Dataset entries:
/---

@[simp] theorem State.evalAlertsWhere_frame (s : State) (member : AlertSettings → Bool) :
    (s.evalAlertsWhere member).cams = s.cams ∧ (s.evalAlertsWhere member).trunks = s.trunks ∧
    (s.evalAlertsWhere member).streams = s.streams ∧ (s.evalAlertsWhere member).channels = s.channels ∧
    (s.evalAlertsWhere member).lenses = s.lenses ∧ (s.evalAlertsWhere member).profiles = s.profiles ∧
    (s.evalAlertsWhere member).selector = s.selector ∧ (s.evalAlertsWhere member).screens = s.screens ∧
    (s.evalAlertsWhere member).views = s.views ∧ (s.evalAlertsWhere member).orders = s.orders ∧
    (s.evalAlertsWhere member).loader = s.loader ∧ (s.evalAlertsWhere member).flash = s.flash ∧
    (s.evalAlertsWhere member).straps = s.straps ∧ (s.evalAlertsWhere member).held = s.held ∧
    (s.evalAlertsWhere member).freeUsed = s.freeUsed ∧ (s.evalAlertsWhere member).pending = s.pending := by
  simp [State.evalAlertsWhere]

@[simp] theorem State.alertsOfChannel_frame (s : State) (c : Fin 12) :
    (s.alertsOfChannel c).cams = s.cams ∧ (s.alertsOfChannel c).trunks = s.trunks ∧ (s.alertsOfChannel c).streams = s.streams ∧
    (s.alertsOfChannel c).channels = s.channels ∧ (s.alertsOfChannel c).lenses = s.lenses ∧
    (s.alertsOfChannel c).profiles = s.profiles ∧ (s.alertsOfChannel c).selector = s.selector ∧
    (s.alertsOfChannel c).screens = s.screens ∧ (s.alertsOfChannel c).views = s.views ∧
    (s.alertsOfChannel c).orders = s.orders ∧ (s.alertsOfChannel c).loader = s.loader ∧ (s.alertsOfChannel c).flash = s.flash ∧
    (s.alertsOfChannel c).straps = s.straps ∧ (s.alertsOfChannel c).held = s.held ∧
    (s.alertsOfChannel c).freeUsed = s.freeUsed ∧ (s.alertsOfChannel c).pending = s.pending := by
  simp [State.alertsOfChannel]

@[simp] theorem State.alertsOfPort_frame (s : State) (i : Fin 8) :
    (s.alertsOfPort i).cams = s.cams ∧ (s.alertsOfPort i).trunks = s.trunks ∧ (s.alertsOfPort i).streams = s.streams ∧
    (s.alertsOfPort i).channels = s.channels ∧ (s.alertsOfPort i).lenses = s.lenses ∧
    (s.alertsOfPort i).profiles = s.profiles ∧ (s.alertsOfPort i).selector = s.selector ∧
    (s.alertsOfPort i).screens = s.screens ∧ (s.alertsOfPort i).views = s.views ∧ (s.alertsOfPort i).orders = s.orders ∧
    (s.alertsOfPort i).loader = s.loader ∧ (s.alertsOfPort i).flash = s.flash ∧ (s.alertsOfPort i).straps = s.straps ∧
    (s.alertsOfPort i).held = s.held ∧ (s.alertsOfPort i).freeUsed = s.freeUsed ∧ (s.alertsOfPort i).pending = s.pending := by
  simp [State.alertsOfPort]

\---

What you will do = Write the entries above out again, verbatim.

Result for this exercise =
@[simp] theorem State.evalAlertsWhere_frame (s : State) (member : AlertSettings → Bool) :
    (s.evalAlertsWhere member).cams = s.cams ∧ (s.evalAlertsWhere member).trunks = s.trunks ∧
    (s.evalAlertsWhere member).streams = s.streams ∧ (s.evalAlertsWhere member).channels = s.channels ∧
    (s.evalAlertsWhere member).lenses = s.lenses ∧ (s.evalAlertsWhere member).profiles = s.profiles ∧
    (s.evalAlertsWhere member).selector = s.selector ∧ (s.evalAlertsWhere member).screens = s.screens ∧
    (s.evalAlertsWhere member).views = s.views ∧ (s.evalAlertsWhere member).orders = s.orders ∧
    (s.evalAlertsWhere member).loader = s.loader ∧ (s.evalAlertsWhere member).flash = s.flash ∧
    (s.evalAlertsWhere member).straps = s.straps ∧ (s.evalAlertsWhere member).held = s.held ∧
    (s.evalAlertsWhere member).freeUsed = s.freeUsed ∧ (s.evalAlertsWhere member).pending = s.pending := by
  simp [State.evalAlertsWhere]

@[simp] theorem State.alertsOfChannel_frame (s : State) (c : Fin 12) :
    (s.alertsOfChannel c).cams = s.cams ∧ (s.alertsOfChannel c).trunks = s.trunks ∧ (s.alertsOfChannel c).streams = s.streams ∧
    (s.alertsOfChannel c).channels = s.channels ∧ (s.alertsOfChannel c).lenses = s.lenses ∧
    (s.alertsOfChannel c).profiles = s.profiles ∧ (s.alertsOfChannel c).selector = s.selector ∧
    (s.alertsOfChannel c).screens = s.screens ∧ (s.alertsOfChannel c).views = s.views ∧
    (s.alertsOfChannel c).orders = s.orders ∧ (s.alertsOfChannel c).loader = s.loader ∧ (s.alertsOfChannel c).flash = s.flash ∧
    (s.alertsOfChannel c).straps = s.straps ∧ (s.alertsOfChannel c).held = s.held ∧
    (s.alertsOfChannel c).freeUsed = s.freeUsed ∧ (s.alertsOfChannel c).pending = s.pending := by
  simp [State.alertsOfChannel]

@[simp] theorem State.alertsOfPort_frame (s : State) (i : Fin 8) :
    (s.alertsOfPort i).cams = s.cams ∧ (s.alertsOfPort i).trunks = s.trunks ∧ (s.alertsOfPort i).streams = s.streams ∧
    (s.alertsOfPort i).channels = s.channels ∧ (s.alertsOfPort i).lenses = s.lenses ∧
    (s.alertsOfPort i).profiles = s.profiles ∧ (s.alertsOfPort i).selector = s.selector ∧
    (s.alertsOfPort i).screens = s.screens ∧ (s.alertsOfPort i).views = s.views ∧ (s.alertsOfPort i).orders = s.orders ∧
    (s.alertsOfPort i).loader = s.loader ∧ (s.alertsOfPort i).flash = s.flash ∧ (s.alertsOfPort i).straps = s.straps ∧
    (s.alertsOfPort i).held = s.held ∧ (s.alertsOfPort i).freeUsed = s.freeUsed ∧ (s.alertsOfPort i).pending = s.pending := by
  simp [State.alertsOfPort]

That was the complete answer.